(Data excerpts)
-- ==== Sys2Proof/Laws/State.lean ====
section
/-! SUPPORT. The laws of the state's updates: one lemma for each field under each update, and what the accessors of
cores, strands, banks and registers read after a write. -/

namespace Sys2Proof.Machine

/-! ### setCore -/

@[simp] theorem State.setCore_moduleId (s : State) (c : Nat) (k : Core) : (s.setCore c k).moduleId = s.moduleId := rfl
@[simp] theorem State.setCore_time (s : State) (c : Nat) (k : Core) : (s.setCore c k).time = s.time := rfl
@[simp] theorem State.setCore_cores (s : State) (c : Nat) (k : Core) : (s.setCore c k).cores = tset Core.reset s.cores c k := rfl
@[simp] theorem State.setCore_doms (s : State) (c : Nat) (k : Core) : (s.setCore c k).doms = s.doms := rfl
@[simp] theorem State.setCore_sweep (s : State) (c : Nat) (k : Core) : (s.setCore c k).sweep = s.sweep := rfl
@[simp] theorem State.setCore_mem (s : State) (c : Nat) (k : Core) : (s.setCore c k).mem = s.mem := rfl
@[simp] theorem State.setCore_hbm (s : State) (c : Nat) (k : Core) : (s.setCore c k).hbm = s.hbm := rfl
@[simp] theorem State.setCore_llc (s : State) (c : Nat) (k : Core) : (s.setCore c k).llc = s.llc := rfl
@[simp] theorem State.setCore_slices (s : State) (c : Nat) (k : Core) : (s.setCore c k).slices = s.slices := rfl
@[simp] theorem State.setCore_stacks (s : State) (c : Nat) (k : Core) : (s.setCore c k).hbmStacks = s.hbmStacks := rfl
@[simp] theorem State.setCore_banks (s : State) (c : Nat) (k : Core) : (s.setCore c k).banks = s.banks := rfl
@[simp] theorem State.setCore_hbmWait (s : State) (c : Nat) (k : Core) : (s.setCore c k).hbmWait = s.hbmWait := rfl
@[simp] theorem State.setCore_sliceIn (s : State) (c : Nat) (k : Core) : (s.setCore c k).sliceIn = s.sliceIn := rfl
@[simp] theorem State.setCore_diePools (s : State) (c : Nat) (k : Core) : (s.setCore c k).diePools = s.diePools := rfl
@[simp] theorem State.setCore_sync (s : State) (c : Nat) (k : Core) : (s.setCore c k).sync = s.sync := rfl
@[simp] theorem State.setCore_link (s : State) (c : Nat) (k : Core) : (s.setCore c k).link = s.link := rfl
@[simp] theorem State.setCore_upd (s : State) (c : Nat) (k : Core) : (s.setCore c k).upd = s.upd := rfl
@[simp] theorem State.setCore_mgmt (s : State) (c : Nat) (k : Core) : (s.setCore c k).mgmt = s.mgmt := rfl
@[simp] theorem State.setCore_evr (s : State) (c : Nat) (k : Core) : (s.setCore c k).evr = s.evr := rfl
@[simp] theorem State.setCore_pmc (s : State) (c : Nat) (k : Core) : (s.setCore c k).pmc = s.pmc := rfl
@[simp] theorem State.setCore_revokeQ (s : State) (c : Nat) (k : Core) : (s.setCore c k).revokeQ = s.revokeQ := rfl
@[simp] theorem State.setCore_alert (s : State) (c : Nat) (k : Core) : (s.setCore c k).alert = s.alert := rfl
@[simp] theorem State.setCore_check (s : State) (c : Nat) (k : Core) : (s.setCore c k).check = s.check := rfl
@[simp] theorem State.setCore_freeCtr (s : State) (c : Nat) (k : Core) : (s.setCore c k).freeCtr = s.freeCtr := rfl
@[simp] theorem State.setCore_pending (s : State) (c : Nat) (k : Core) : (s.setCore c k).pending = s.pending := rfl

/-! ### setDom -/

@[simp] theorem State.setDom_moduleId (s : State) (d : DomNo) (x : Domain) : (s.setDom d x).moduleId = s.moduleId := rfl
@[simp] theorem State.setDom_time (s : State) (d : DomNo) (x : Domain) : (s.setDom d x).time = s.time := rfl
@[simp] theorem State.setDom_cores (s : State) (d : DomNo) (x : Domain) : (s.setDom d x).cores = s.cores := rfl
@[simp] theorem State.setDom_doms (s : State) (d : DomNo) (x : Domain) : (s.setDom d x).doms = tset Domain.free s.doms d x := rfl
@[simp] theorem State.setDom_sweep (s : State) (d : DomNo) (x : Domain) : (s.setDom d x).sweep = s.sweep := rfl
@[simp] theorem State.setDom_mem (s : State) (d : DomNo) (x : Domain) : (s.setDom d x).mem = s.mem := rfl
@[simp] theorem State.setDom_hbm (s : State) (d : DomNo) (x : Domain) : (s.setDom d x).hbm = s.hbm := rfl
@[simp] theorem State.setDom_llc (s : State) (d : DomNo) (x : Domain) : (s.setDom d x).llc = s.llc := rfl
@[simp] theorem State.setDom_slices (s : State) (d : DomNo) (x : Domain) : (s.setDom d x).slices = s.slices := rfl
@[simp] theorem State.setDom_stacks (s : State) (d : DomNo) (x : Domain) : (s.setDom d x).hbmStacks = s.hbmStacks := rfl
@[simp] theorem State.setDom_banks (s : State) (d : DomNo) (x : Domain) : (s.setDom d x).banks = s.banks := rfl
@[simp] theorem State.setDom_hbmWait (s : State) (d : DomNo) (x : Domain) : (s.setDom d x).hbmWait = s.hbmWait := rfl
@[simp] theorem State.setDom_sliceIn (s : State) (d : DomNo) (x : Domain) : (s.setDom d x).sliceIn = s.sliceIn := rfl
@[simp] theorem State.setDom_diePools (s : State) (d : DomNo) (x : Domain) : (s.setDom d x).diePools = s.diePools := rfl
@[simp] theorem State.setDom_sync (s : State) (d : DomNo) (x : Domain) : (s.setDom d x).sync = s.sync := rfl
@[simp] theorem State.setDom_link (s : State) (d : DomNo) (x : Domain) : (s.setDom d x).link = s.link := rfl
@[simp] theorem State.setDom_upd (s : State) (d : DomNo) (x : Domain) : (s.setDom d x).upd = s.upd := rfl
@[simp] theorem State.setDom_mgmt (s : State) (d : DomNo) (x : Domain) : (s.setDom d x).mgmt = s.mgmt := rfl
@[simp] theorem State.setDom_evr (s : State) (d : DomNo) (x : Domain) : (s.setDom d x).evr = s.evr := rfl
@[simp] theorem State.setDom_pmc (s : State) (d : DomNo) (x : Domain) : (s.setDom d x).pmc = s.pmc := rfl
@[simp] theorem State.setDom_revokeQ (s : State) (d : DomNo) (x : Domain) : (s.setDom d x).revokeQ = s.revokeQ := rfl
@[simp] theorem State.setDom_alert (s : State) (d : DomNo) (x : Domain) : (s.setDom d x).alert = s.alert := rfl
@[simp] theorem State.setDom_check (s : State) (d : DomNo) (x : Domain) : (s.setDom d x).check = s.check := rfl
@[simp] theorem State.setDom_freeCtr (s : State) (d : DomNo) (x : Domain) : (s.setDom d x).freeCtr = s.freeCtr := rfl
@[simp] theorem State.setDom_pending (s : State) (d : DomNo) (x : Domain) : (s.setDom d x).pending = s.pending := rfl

» **WHAT YOU SHOULD DO**
Give the lines again, exactly as they stand, from the beginning of the data through the line with "### setCore -/".

» **ANSWER FOR THE TASK**
-- ==== Sys2Proof/Laws/State.lean ====
section
/-! SUPPORT. The laws of the state's updates: one lemma for each field under each update, and what the accessors of
cores, strands, banks and registers read after a write. -/

namespace Sys2Proof.Machine

/-! ### setCore -/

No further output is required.